Note: Number of clients will be decided after splitting the data since clients with insufficient data (cannot form at least 10 samples) will be discarded. Clients (max) is the maximum number of clients possible.


Usage

1. Single Dataset with Single Configuration

To use a dataset in your experiment (default scenario), specify the dataset name with the --dataset argument when running your training or analysis scripts.

Example:

python main.py --dataset=ETTh1

You can also set other related arguments such as --input_len, --output_len, and --batch_size to control the window size, forecast horizon, and batch size for your experiment.

Example:

python main.py --dataset=SolarEnergy --input_len=168 --output_len=24 --batch_size=64

All clients will use the same configuration as specified above.

Refer to the table above for available dataset names and their details.


2. Single Dataset with Multiple Configurations

Different clients from the same dataset may have different configurations (e.g., different output lengths or channels).

Examples: - PeMS08OutVar1: 75% of clients have output_len=96, 25% have output_len=720.
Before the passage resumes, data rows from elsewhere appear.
-- ==== Sys2Proof/Machine/AddressMap.lean ====
section
/-!
DEFINITION. The address map of BAR0 (18_address_map.md, R410 to R417): which register an offset names, which island holds it,
and which registers are guarded (R383).
-/

namespace Sys2Proof.Machine

/-- A block of registers: space, base, instances, stride (R411, R412). -/
structure Block where
  sp : Sp
  base : Nat
  count : Nat
  stride : Nat
  deriving DecidableEq, Repr

/-- The blocks of R411 and R412. -/
def blocks : List Block :=
  [⟨.cmd, 0x40000, 1, 0x1000⟩, ⟨.ringc, 0x40000, 1, 0x1000⟩, ⟨.sess, 0x40100, 4, 0x40⟩, ⟨.lpm, 0x41000, 1, 0x1000⟩,
   ⟨.sys, 0x42000, 1, 0x1000⟩, ⟨.pmu, 0x44000, 1, 0x100⟩, ⟨.pmuC, 0x44100, 64, 0x20⟩, ⟨.evt, 0x48000, 1, 0x1000⟩,
   ⟨.src, 0x49000, 256, 0x40⟩, ⟨.tln, 0x100000, 48, 0x100⟩, ⟨.tfr, 0x110000, 48, 0x100⟩, ⟨.act, 0x120000, 48, 0x100⟩] ++
  [⟨.grt, 0x130000, 48, 0x100⟩, ⟨.pool, 0x140000, 1, 0x100⟩, ⟨.dec, 0x140100, 16, 0x10⟩, ⟨.enc, 0x140200, 8, 0x10⟩,
   ⟨.gsq, 0x150000, 8, 0x100⟩, ⟨.crl, 0x160000, 1, 0x100⟩, ⟨.cls, 0x170000, 4, 0x100⟩, ⟨.bpm, 0x180000, 1, 0x100⟩,
   ⟨.tmd, 0x190000, 1, 0x1000⟩, ⟨.tmu, 0x191000, 1, 0x1000⟩, ⟨.tmuPort, 0x191000, 1, 0x1000⟩, ⟨.cph, 0x1A0000, 2, 0x1000⟩] ++
  [⟨.net, 0x1B0000, 32, 0x100⟩, ⟨.tim, 0x1C0000, 1, 0x100⟩, ⟨.ohp, 0xF00000, 8, 0x100⟩, ⟨.par, 0xF10000, 1, 0x1000⟩,
   ⟨.rst, 0xF11000, 1, 0x1000⟩, ⟨.clk, 0xF12000, 1, 0x1000⟩, ⟨.nvm, 0xF20000, 1, 0x1000⟩, ⟨.otp, 0xF21000, 1, 0x1000⟩]

/-- The register of a block at an offset: instance and word. -/
def Block.at (b : Block) (ofs : Nat) : Option (Sp × Nat × Nat) :=
  if ofs < b.base then none
  else
    let i := (ofs - b.base) / b.stride
    let w := (ofs - b.base) % b.stride / 4
    if i < b.count ∧ (regDesc b.sp w).isSome then some (b.sp, i, w) else none

/-- The register an MMIO offset names (R413). -/
def mmioAt (ofs : Nat) : Option (Sp × Nat × Nat) :=
  if ofs % 4 = 0 then blocks.findSome? (Block.at · ofs) else none

/-- The register an offset names for a command, a record or the indirect pair: the pair itself is unmapped (R417). -/
def regAt (ofs : Nat) : Option (Sp × Nat × Nat) := if 0x40008 ≤ ofs ∧ ofs ≤ 0x40010 then none else mmioAt ofs

/-- The region that MMIO reaches only through the indirect pair (R385, R410). -/
def indirectOnly (ofs : Nat) : Bool := decide (0xF00000 ≤ ofs)

/-- The island in whose register range an offset falls (R414). -/
def rangeOf (ofs : Nat) : Option Nat :=
  match regAt ofs with
  | some (sp, i, w) => homeOf sp i w
  | none => none

/-- The guarded registers (R383). -/
def isGuarded (sp : Sp) (w : Nat) : Bool :=
  match sp with
  | .tln => TLN.FORCE_TXDIS_FORCE.word == w
  | .act => w == ACT.KEY_IDX_TERM.word || w == ACT.KEY_DATA.word
  | .cph =>
    [CPH.TKEY_IDX_TREE, CPH.TKEY_DATA, CPH.FKEY_IDX_FLOW, CPH.FKEY_DATA, CPH.RING_IDX_ENTRY, CPH.RING_DATA,
      CPH.REKEY_GO, CPH.INV_START_START].any fun f => f.word == w
  | .tim => w == TIM.ADJ_CMD_GO.word || w == TIM.SET_SEC.word || w == TIM.SET_SEC_HI_SEC_HI.word
  | .par => w == PAR.ROLE_CMD_GO.word
  | .sys => w == SYS.KEY_IDX_WORD.word || w == SYS.KEY_DATA.word
  | .rst => w == RST.CMD_GO.word || w == RST.PIN_OVR_OVR.word
  | .nvm => w == NVM.CMD_GO.word
  | .otp => w == OTP.CMD_GO.word || w == OTP.PDATA_IDX_WORD.word || w == OTP.PDATA.word
  | _ => false

/-- An access to an offset that names no register: counted, IND_STS.BAD_ADDR, cause 5, nothing else (R385, R413). -/
def unmapped (ofs v : Nat) (s : State) : State :=
  s |> bump CMD.BAD_ADDR_CNT 0 |> wr CMD.IND_STS_BAD_ADDR 0 1 |> accessCause 5 ofs v |> setVerdict 3 0

end Sys2Proof.Machine
end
python main.py --dataset=PeMS08OutVar1
See: data_factory/PeMS08.py/PeMS08OutVar1 - PeMS08OutVar2: 50% of clients have output_len=96, 50% have output_len=720.
python main.py --dataset=PeMS08OutVar2
See: data_factory/PeMS08.py/PeMS08OutVar2 - PeMS08OutVar3: 25% of clients have output_len=96, 75% have output_len=720.
python main.py --dataset=PeMS08OutVar3
See: data_factory/PeMS08.py/PeMS08OutVar3 - Customized2: 50% of clients have 1 output channel and 1 input channel, 50% have 7 output channels and 7 input channels.
python main.py --dataset=Customized2
See: data_factory/Customized.py/Customized2


3. Multi-task / Multi-dataset

Merge multiple datasets, each client belongs to one dataset. Useful for multi-task learning or federated learning across different domains.

Example:
- Customized1: Merges ETDatasetHour (2 clients), TetouanPowerConsumption (3 clients), SolarEnergy (137 clients), Electricity (321 clients) for a total of 463 clients.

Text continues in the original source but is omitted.